/-- R359: the sources that may push. -/
def State.pushAllowed (s : State) (b : Nat) (k : PushSrc) : Bool :=
  match s.f F.HARB_CFG_PCLK b with
  | 0 => true
  | n + 1 => match k with
    | .fabric d => d.val == n
    | _ => false

/-- R356, R362: one cell is pushed by a source, with or without the end mark. -/
def Act.pushCell (b : Nat) (k : PushSrc) (d : DWord) (last : Bool) : Act := .look fun s =>
  if !s.berthOn b || !s.pushAllowed b k then .orphan b
  else if (s.berth b).discard.contains k then
    .when last (.setBerth b fun q => { q with discard := q.discard.filter (fun x => !(decide (x = k))) })
  else (Act.gapMark b).andThen <| .look fun s =>
    let own := (assoc (s.berth b).opens k).getD []
    if s.berthRoom b 1 && ((s.berth b).gap == 0 || !own.isEmpty) then
      if last then .all [
        .setBerth b fun q => { q with opens := assocDel q.opens k },
        .commitPacket b (packetCells false (own ++ [d])), .water b]
      else .all [.setBerth b fun q => { q with opens := assocSet q.opens k (own ++ [d]) }, .water b]
    else .all [
      .setBerth b fun q => { q with
        opens := assocDel q.opens k
        discard := if last then q.discard else k :: q.discard },
      .dropItem b, .gapMark b, .water b]

/-- A refused HARB access: an error response, counted. -/
def Act.harbRefuse : Act := .refuse F.HARB_REFUSED_COUNT

/-- R358: a write to PUSH or PUSH_END, of 64 bits or of one half. -/
def Act.portPush (src : Src) (b : Nat) (last : Bool) (h : Half) (v : DWord) : Act := .look fun s =>
  let k := pushSrcOf src
  let q := s.berth b
  match h with
  | .both => (Act.answer (.ok 0)).andThen (.pushCell b k v last)
  | .lo => .all [.answer (.ok 0), .setBerth b fun q =>
      if last then { q with endLo := assocSet q.endLo k (v.setWidth 32) }
      else { q with pushLo := assocSet q.pushLo k (v.setWidth 32) }]
  | .hi => match assoc (if last then q.endLo else q.pushLo) k with
    | none => .harbRefuse
    | some lo => .all [.answer (.ok 0),
        .setBerth b fun q => if last then { q with endLo := assocDel q.endLo k } else { q with pushLo := assocDel q.pushLo k },
        .pushCell b k ((v.setWidth 32 : Word) ++ lo) last]

/-- The consumer frees `n` cells at the head; in a synchronous berth the producer sees it at once (R360, R361). -/
def Act.freeHead (b n : Nat) : Act := .look fun s => .all [
  .setBerth b fun q => { q with
    cells := q.cells.drop n
    unseen := if s.berthSync b then q.unseen else q.unseen ++ [(n, s.sideEdges (s.f F.HARB_CFG_PCLK b))] },
  .water b, .when (s.berthSync b) (.gapMark b)]

/-- R370: every cell of a berth is freed and what it held is counted and logged. -/
def Act.freeBerth (b : Nat) (broken : Bool) : Act := .look fun s =>
  let q := s.berth b
  let committed := (q.cells.filter (·.last)).length
  .all [
    .count F.HARB_LOSS_DISCARDED (committed + q.opens.length + q.gap) b,
    .log 22 b (leBytes committed 4 ++ leBytes q.opens.length 4 ++ leBytes q.gap 4 ++ leBytes broken.toNat 1),
    .setBerth b fun q => { BerthSt.empty with lastPop := q.lastPop, tags := q.tags },
    .setB F.HARB_STATUS_GAP_PEND false b, .setB F.HARB_STATUS_HIGH_NOW false b, .setB F.HARB_STATUS_LOW_NOW false b]

/-- R371: a double-bit error in a link or an end mark breaks the berth. -/
def Act.breakBerth (b : Nat) : Act := .all [
  .freeBerth b true, .setB F.HARB_STATUS_BROKEN true b, .count F.HARB_ECC_UNCORRECTABLE]

/-- R357, R359, R370: port reads of the berth are answered. -/
def State.portReads (s : State) (b : Nat) : Bool := s.berthOn b && s.f F.HARB_CFG_CCLK b == 0

/-- R364, R371: one cell is popped. -/
def Act.popCell (k : PushSrc) (b : Nat) (ecc : Ecc) : Act := .look fun s =>
  let q := s.berth b
  match q.cells, decide (0 < q.cLevel) with
  | c :: _, true =>
    match ecc with
    | .link => (Act.breakBerth b).andThen (.fresh fun v => .answer (.ok v))
    | _ => .all [
        .when (ecc == .single) (.count F.HARB_ECC_CORRECTED),
        .when (ecc == .double) (.all [.count F.HARB_ECC_UNCORRECTABLE, .setB F.HARB_STATUS_ECC true b]),
        .setBerth b fun q => { q with
          lastPop := c.data
          tags := assocSet q.tags k (c.last.toNat + 2 * c.gap.toNat + 8 * (ecc == .double).toNat) },
        .freeHead b 1, .answer (.ok c.data)]
  | _, _ => .all [
      .setB F.HARB_STATUS_UNDERRUN true b, .count F.HARB_COUNTS_UNDERRUNS 1 b,
      .setBerth b fun q => { q with tags := assocSet q.tags k 4 }, .answer (.ok q.lastPop)]

/-- The half of a 64-bit value. -/
def halfOf (h : Half) (v : DWord) : DWord :=
  match h with
  | .both => v
  | .lo => (v.setWidth 32).setWidth 64
  | .hi => v >>> 32

/-- The data an access has just been answered with. -/
def State.answered (s : State) : DWord :=
  match s.resp with
  | .ok d => d
  | _ => 0

/-- R358: a read of POP, of 64 bits or of one half. -/
def Act.portPop (src : Src) (b : Nat) (h : Half) (ecc : Ecc) : Act := .look fun s =>
  let k := pushSrcOf src
  if !s.portReads b then .harbRefuse else
  match h with
  | .both => .popCell k b ecc
  | .lo => (Act.popCell k b ecc).andThen <| .look fun s => .all [
      .setBerth b fun q => { q with popHi := assocSet q.popHi k ((s.answered >>> 32).setWidth 32) },
      .answer (.ok (halfOf .lo s.answered))]
  | .hi => match assoc (s.berth b).popHi k with
    | none => .answer (.ok 0)
    | some v => .all [.setBerth b fun q => { q with popHi := assocDel q.popHi k }, .answer (.ok (v.setWidth 64))]

/-- R357: the head cell, or the last value of an empty berth. -/
def BerthSt.peek (q : BerthSt) : DWord :=
  match q.cells, decide (0 < q.cLevel) with
  | c :: _, true => c.data
  | _, _ => q.lastPop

* * * * * * * * *

* [Action item] Above are some lines. Repeat exactly, and only, those from the line that has "match s.f F.HARB_CFG_PCLK b with" through the line that has "else if (s.berth b).discard.contains k then".

* [Solved problem]
  match s.f F.HARB_CFG_PCLK b with
  | 0 => true
  | n + 1 => match k with
    | .fabric d => d.val == n
    | _ => false

/-- R356, R362: one cell is pushed by a source, with or without the end mark. -/
def Act.pushCell (b : Nat) (k : PushSrc) (d : DWord) (last : Bool) : Act := .look fun s =>
  if !s.berthOn b || !s.pushAllowed b k then .orphan b
  else if (s.berth b).discard.contains k then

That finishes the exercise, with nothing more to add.